-- ==== Sys2Proof/Machine/Matrix.lean ====
section
/-! DEFINITION. The matrix engine: its six commands, the order in which it serves them, the chunks of a
product, fetch faults and the MFETCH trap (R119 to R121, R287 to R294, R326 to R332, R348). -/

namespace Sys2Proof.Machine

/-! ## Formats (R102, R112) -/

/-- Bits per element of a stored format; TERNARY has 5 elements to a byte. -/
def formatBits (code : Nat) : Nat :=
  match codeType code with
  | some t => t.width
  | none => 1

/-- A format of the float class (R102). -/
def isFloatClass (code : Nat) : Bool := decide (code ≤ 0x0C) || decide (code = 0x15) || decide (code = 0x16)

/-- A generated format. -/
def isGenerated (code : Nat) : Bool := decide (0x14 ≤ code) && decide (code ≤ 0x17)

/-- A block-scaled format. -/
def isScaled (code : Nat) : Bool := decide (0x09 ≤ code) && decide (code ≤ 0x0C)

/-- The chunk of a format (R102). -/
def formatChunk (code : Nat) : Nat :=
  if code ≤ 2 then 16 else if [3, 4, 5, 0x0B, 0x0D, 0x0E].contains code then 32 else 64

/-- The value of an E3M5 scale byte (R112). -/
def scaleValue (b : Nat) : Num :=
  let e := b / 32
  let f := b % 32
  if e = 0 then .fin false f (-7) else .fin false (32 + f) ((e : Int) - 8)

/-! ## Commands (R288 to R291, R326 to R331) -/

/-- AFMT, BFMT, K and the chunk of a command. -/
def MatrixCmd.afmt (c : MatrixCmd) : Nat := field c.e2 21 5
/-- BFMT. -/
def MatrixCmd.bfmt (c : MatrixCmd) : Nat := field c.e2 16 5
/-- K. -/
def MatrixCmd.k (c : MatrixCmd) : Nat := 16 * (field c.e2 26 6 + 1)
/-- The chunk size C (R119); MMAC's A counts as chunk 16 (R291). -/
def MatrixCmd.chunkSize (c : MatrixCmd) : Nat :=
  if c.kind = .mmac then 16 else min (formatChunk c.afmt) (formatChunk c.bfmt)
/-- How many chunks a product has. -/
def MatrixCmd.chunks (c : MatrixCmd) : Nat := c.k / c.chunkSize
/-- The operation is of the float class (R119). -/
def MatrixCmd.isFloat (c : MatrixCmd) : Bool := isFloatClass c.afmt || isFloatClass c.bfmt
/-- MMA or MMAC. -/
def MatrixCmd.isProduct (c : MatrixCmd) : Bool := decide (c.kind = .mma) || decide (c.kind = .mmac)

/-- The generator register that an operand word names. -/
def operandGen (s : State) (e : Word) : BitVec 256 := readG s (field e 60 3)

/-- RSVD of one operand (R289): reserved bits, a format that does not go with GEN, a nonzero address or
distance beside GEN, a register that is not valid or of another kind. -/
def operandReserved (s : State) (e : Word) (fmt ld : Nat) : Bool :=
  let gen := bit e 63
  decide (0x18 ≤ fmt) || decide (gen ≠ isGenerated fmt) || decide (field e 55 5 ≠ 0)
    || (gen && (decide (field e 0 55 ≠ 0) || decide (ld ≠ 0) || !genValid (operandGen s e) || decide (genKind (operandGen s e) ≠ fmt)))

/-- A nonzero reserved field of the scale words that the formats read (R290). -/
def scalesReserved (afmt bfmt : Nat) (w : List Word) : Bool :=
  let at55 := fun (i : Nat) => decide (field (w.getD i 0) 55 9 ≠ 0)
  (isScaled afmt && at55 0) || (isScaled bfmt && at55 1)
    || (decide (afmt = 0x0A) && decide (field (w.getD 2 0) 55 3 ≠ 0)) || (decide (bfmt = 0x0A) && decide (field (w.getD 3 0) 55 3 ≠ 0))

Exercise aim: Taking the entries above, print exactly the lines starting at the line with "def operandGen (s" and ending at the line with "let gen := bit e 63", both included.

Task answer:
def operandGen (s : State) (e : Word) : BitVec 256 := readG s (field e 60 3)

/-- RSVD of one operand (R289): reserved bits, a format that does not go with GEN, a nonzero address or
distance beside GEN, a register that is not valid or of another kind. -/
def operandReserved (s : State) (e : Word) (fmt ld : Nat) : Bool :=
  let gen := bit e 63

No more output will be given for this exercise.